Bestselling author Rachel Held Evans once drew a global following through her Tennessee-based blog and books, where she wrestled openly with traditional evangelicalism and gave language to people who were questioning their own faith. Then an infection led to her sudden death at the age of 37 in 2019, ending what was expected to be a prolific writing career.

Since her death, a generation of writers owe a clear debt to the path she carved, many of whom are still trying to keep Evans’s writing alive in a new book called Braving the Truth: Essential Essays for Reckoning with and Reimagining Faith (HarperOne, Feb.). The book is edited by Sarah Bessey, a bestselling author and cofounder with Evans of the progressive Evolving Faith conference and podcast in 2018.

“Rachel created a pathway of truth-telling and prophetic speaking where you still get to love the church and nobody gets to tell you that you don’t belong here,” Bessey tells PW.

A self-described “Bible nerd” raised in the heart of the Bible Belt, Evans came of age within conservative evangelicalism. But when the doctrine she had inherited began to unravel for her, questions about science, gender, and the Bible itself became front and center. Braving the Truth is a collection representing a time capsule of some of the debates that were unfolding in American Christianity while Evans was blogging between 2007 and 2019.

“Rachel always had her finger on the pulse of the church and what was influencing it,” Bessey says. “I can’t think of another time in the history of the church when anyone would’ve cared what some southern lady from east Tennessee had to say about gender roles and reading the Bible or evangelicalism and the shift toward Donald Trump.”

Evans would encourage women, who are often not allowed to preach in evangelical churches, to speak up anyway. “To those who will not accept us as preachers, we will have to become prophets,” Evans wrote in 2011. An early critic of President Trump, Evans would talk about the “unholy American trinity of patriarchy, white supremacy, and religious nationalism.” In a January 28 blog post included in Braving the Truth, Evans wrote about Trump and opined, "When power is the end game, faithfulness bows to political expediency."

Keeping faith while questioning doctrine

Evans, who eventually left evangelicalism to embrace the mainline Protestant tradition by becoming an Episcopalian, explored topics ranging from doubt, scripture, politics, gender, and sexuality. Bessey says she still hears from parents who talk about Evan's 2013 blog post titled “If my son or daughter were gay” because it gave them language for how to think and talk to their kids. In the post, which is included in the book, Evans wrote that if her daughter were gay, “I would want her to know nothing could separate her from the love of God in Christ. I would want her to know that she isn’t broken, she isn’t an embarrassment, she isn’t a disappointment.”

Evans often served as a north star for many Christians going through deconstruction—picking apart their inherited faith. “People since her death would say, ‘I felt like I knew her.
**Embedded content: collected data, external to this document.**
theorem execOpenBurstChoice_keeps {ps : List Part} {s0 t : State} (h : SameBut ps s0 t)
    (hs : [.ev, .mem, .tx, .work, .group, .trigPins] ⊆ ps) (p : Phys) (bad : Option (Nat × Nat × BitVec 42)) : ∀ out,
        execOpenBurstChoice p bad t = .next out → SameBut ps s0 out := by
  unfold execOpenBurstChoice
  intro out e
  have e := Host.Outcome.next.inj e
  subst e
  have h1 : [.ev, .mem, .tx, .work, .group, .trigPins] ⊆ ps := List.Subset.trans (by decide) hs
  have h2 : [.tx] ⊆ ps := List.Subset.trans (by decide) hs
  have h3 : [.work] ⊆ ps := List.Subset.trans (by decide) hs
  repeat' first
    | with_reducible exact h
    | with_reducible assumption
    | with_reducible refine State.freeze_keeps ?_ h1 ..
    | with_reducible refine State.modTx_keeps ?_ h2 ..
    | with_reducible refine State.modTxw_keeps ?_ h3 ..
    | ((with_reducible refine SameBut.iteKeep ?_ ?_); rotate_left; intro h; rotate_left)
    | (refine SameBut.mod h ?_; (intro q hq; cases q <;> first | exact rfl | exact absurd (hs (by decide)) hq))
    | split
    | (dsimp only)

theorem execOpenHoldExpiry_keeps {ps : List Part} {s0 t : State} (h : SameBut ps s0 t)
    (hs : [.work] ⊆ ps) (w : Work) (dest : Nat) : ∀ out, execOpenHoldExpiry w dest t = .next out → SameBut ps s0 out := by
  unfold execOpenHoldExpiry
  intro out e
  have e := Host.Outcome.next.inj e
  subst e
  have h1 : [.work] ⊆ ps := List.Subset.trans (by decide) hs
  repeat' first
    | with_reducible exact h
    | with_reducible assumption
    | with_reducible refine State.modTxw_keeps ?_ h1 ..
    | ((with_reducible refine SameBut.iteKeep ?_ ?_); rotate_left; intro h; rotate_left)
    | (refine SameBut.mod h ?_; (intro q hq; cases q <;> first | exact rfl | exact absurd (hs (by decide)) hq))
    | split
    | (dsimp only)

theorem execBackoffExpiry_keeps {ps : List Part} {s0 t : State} (h : SameBut ps s0 t)
    (hs : [.work] ⊆ ps) (w : Work) (dest : Nat) : ∀ out, execBackoffExpiry w dest t = .next out → SameBut ps s0 out := by
  unfold execBackoffExpiry
  intro out e
  have e := Host.Outcome.next.inj e
  subst e
  have h1 : [.work] ⊆ ps := List.Subset.trans (by decide) hs
  repeat' first
    | with_reducible exact h
    | with_reducible assumption
    | with_reducible refine State.modTxw_keeps ?_ h1 ..
    | (refine SameBut.mod h ?_; (intro q hq; cases q <;> first | exact rfl | exact absurd (hs (by decide)) hq))
    | split
    | (dsimp only)

theorem execSessionGetChallenge_keeps {ps : List Part} {s0 t : State} (h : SameBut ps s0 t)
    (hs : [.sess, .ev, .trigPins, .free] ⊆ ps) (k : Sess) : ∀ out,
        execSessionGetChallenge k t = .next out → SameBut ps s0 out := by
  unfold execSessionGetChallenge
  intro out e
  have e := Host.Outcome.next.inj e
  subst e
  have h1 : [.sess] ⊆ ps := List.Subset.trans (by decide) hs
  have h2 : [.free] ⊆ ps := List.Subset.trans (by decide) hs
  have h3 : [.sess, .ev, .trigPins] ⊆ ps := List.Subset.trans (by decide) hs
  repeat' first
    | with_reducible exact h
    | with_reducible assumption
    | with_reducible refine State.modSess_keeps ?_ h1 ..
    | with_reducible refine SameBut.drawKeeps ?_ h2
    | ((with_reducible refine SameBut.runCmd _ _ _ h3 ?_ ?_); rotate_left; intro _ _ h; rotate_left)
    | split
    | (dsimp only)

theorem execSessionAuth_keeps {ps : List Part} {s0 t : State} (h : SameBut ps s0 t)
    (hs : [.sess, .ev, .trigPins] ⊆ ps) (k : Sess) : ∀ out, execSessionAuth k t = .next out → SameBut ps s0 out := by
  unfold execSessionAuth
  intro out e
  have e := Host.Outcome.next.inj e
  subst e
  have h1 : [.ev, .trigPins] ⊆ ps := List.Subset.trans (by decide) hs
  have h2 : [.sess] ⊆ ps := List.Subset.trans (by decide) hs
  have h3 : [.sess, .ev, .trigPins] ⊆ ps := List.Subset.trans (by decide) hs
  repeat' first
    | with_reducible exact h
    | with_reducible assumption
    | with_reducible refine State.raise_keeps ?_ h1 ..
    | with_reducible refine State.useChallenge_keeps ?_ h2 ..
    | with_reducible refine State.modSess_keeps ?_ h2 ..
    | ((with_reducible refine SameBut.runCmd _ _ _ h3 ?_ ?_); rotate_left; intro _ _ h; rotate_left)
    | split
    | (dsimp only)

theorem execSessionStage_keeps {ps : List Part} {s0 t : State} (h : SameBut ps s0 t)
    (hs : [.sess, .ev, .trigPins] ⊆ ps) (k : Sess) : ∀ out, execSessionStage k t = .next out → SameBut ps s0 out := by
  unfold execSessionStage
  intro out e
  have e := Host.Outcome.next.inj e
  subst e
  have h1 : [.sess] ⊆ ps := List.Subset.trans (by decide) hs
  have h2 : [.sess, .ev, .trigPins] ⊆ ps := List.Subset.trans (by decide) hs
  repeat' first
    | with_reducible exact h
    | with_reducible assumption
    | with_reducible refine State.modSess_keeps ?_ h1 ..
    | ((with_reducible refine SameBut.runCmd _ _ _ h2 ?_ ?_); rotate_left; intro _ _ h; rotate_left)
    | split
    | (dsimp only)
I felt like she was my pastor,’ or ‘She was alongside me,’” Bessey says. “She would know how I was feeling or thinking before I did.”

For many, Evans provided the courage to reexamine doctrine, what they previously thought was gospel truth.
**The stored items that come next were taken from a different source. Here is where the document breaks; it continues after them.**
theorem execWanderLimit_keeps {ps : List Part} {s0 t : State} (h : SameBut ps s0 t)
    (hs : [.ev, .power, .group, .trigPins] ⊆ ps) (g : Group) : ∀ out,
        execWanderLimit g t = .next out → SameBut ps s0 out := by
  unfold execWanderLimit
  intro out e
  have e := Host.Outcome.next.inj e
  subst e
  have h1 : [.ev, .power, .group, .trigPins] ⊆ ps := List.Subset.trans (by decide) hs
  repeat' first
    | with_reducible exact h
    | with_reducible assumption
    | with_reducible refine State.retrain_keeps ?_ h1 ..
    | ((with_reducible refine SameBut.iteKeep ?_ ?_); rotate_left; intro h; rotate_left)
    | split
    | (dsimp only)

theorem execHckrxStop_keeps {ps : List Part} {s0 t : State} (h : SameBut ps s0 t)
    (hs : [.ev, .power, .group, .trigPins] ⊆ ps) (g : Group) : ∀ out, execHckrxStop g t = .next out → SameBut ps s0 out := by
  unfold execHckrxStop
  intro out e
  have e := Host.Outcome.next.inj e
  subst e
  have h1 : [.ev, .trigPins] ⊆ ps := List.Subset.trans (by decide) hs
  have h2 : [.ev, .power, .group, .trigPins] ⊆ ps := List.Subset.trans (by decide) hs
  have h3 : [.group] ⊆ ps := List.Subset.trans (by decide) hs
  repeat' first
    | with_reducible exact h
    | with_reducible assumption
    | with_reducible refine State.raise_keeps ?_ h1 ..
    | with_reducible refine State.retrain_keeps ?_ h2 ..
    | with_reducible refine State.modGroup_keeps ?_ h3 ..
    | ((with_reducible refine SameBut.iteKeep ?_ ?_); rotate_left; intro h; rotate_left)
    | split
    | (dsimp only)

theorem execTxElectricalIdleEntry_keeps {ps : List Part} {s0 t : State} (h : SameBut ps s0 t)
    (hs : [.ev, .power, .group, .trigPins] ⊆ ps) (g : Group) : ∀ out,
        execTxElectricalIdleEntry g t = .next out → SameBut ps s0 out := by
  unfold execTxElectricalIdleEntry
  intro out e
  have e := Host.Outcome.next.inj e
  subst e
  have h1 : [.ev, .power, .group, .trigPins] ⊆ ps := List.Subset.trans (by decide) hs
  have h2 : [.group] ⊆ ps := List.Subset.trans (by decide) hs
  repeat' first
    | with_reducible exact h
    | with_reducible assumption
    | with_reducible refine State.setGroupPower_keeps ?_ h1 ..
    | with_reducible refine State.modGroup_keeps ?_ h2 ..
    | ((with_reducible refine SameBut.iteKeep ?_ ?_); rotate_left; intro h; rotate_left)
    | split
    | (dsimp only)

theorem execTxWake_keeps {ps : List Part} {s0 t : State} (h : SameBut ps s0 t)
    (hs : [.ev, .power, .group, .trigPins] ⊆ ps) (g : Group) : ∀ out, execTxWake g t = .next out → SameBut ps s0 out := by
  unfold execTxWake
  intro out e
  have e := Host.Outcome.next.inj e
  subst e
  have h1 : [.ev, .power, .group, .trigPins] ⊆ ps := List.Subset.trans (by decide) hs
  have h2 : [.group] ⊆ ps := List.Subset.trans (by decide) hs
  repeat' first
    | with_reducible exact h
    | with_reducible assumption
    | with_reducible refine State.setGroupPower_keeps ?_ h1 ..
    | with_reducible refine State.modGroup_keeps ?_ h2 ..
    | ((with_reducible refine SameBut.iteKeep ?_ ?_); rotate_left; intro h; rotate_left)
    | split
    | (dsimp only)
Author Jen Hatmaker wrote an essay for Braving the Truth on how Evans helped her come to an inclusive position on people who are LGBTQ. “For every person who has responded to my leadership in their life toward spiritual evolution, know there was a Rachel in mine first,” Hatmaker wrote.

Another of the book's contributors, Shauna Niequist, wrote about how she would borrow bravery from Evans. “Rachel graciously allowed me—and so, so many others—to draft off her bravery, to be a little more courageous in the reflection of her courage,” Niequist wrote. “She gave me a living, breathing vision of something I wanted to be, something to aspire to.”

That idea of “borrowing bravery” came up for Bessey as she edited the book. “You borrow bravery from Rachel because she gave you language or said out loud something you felt but didn’t know how to articulate, and you were able to lean into truth,” Bessey says. “It takes a lot of bravery to be a person right now, and it starts with being able to say what’s true.”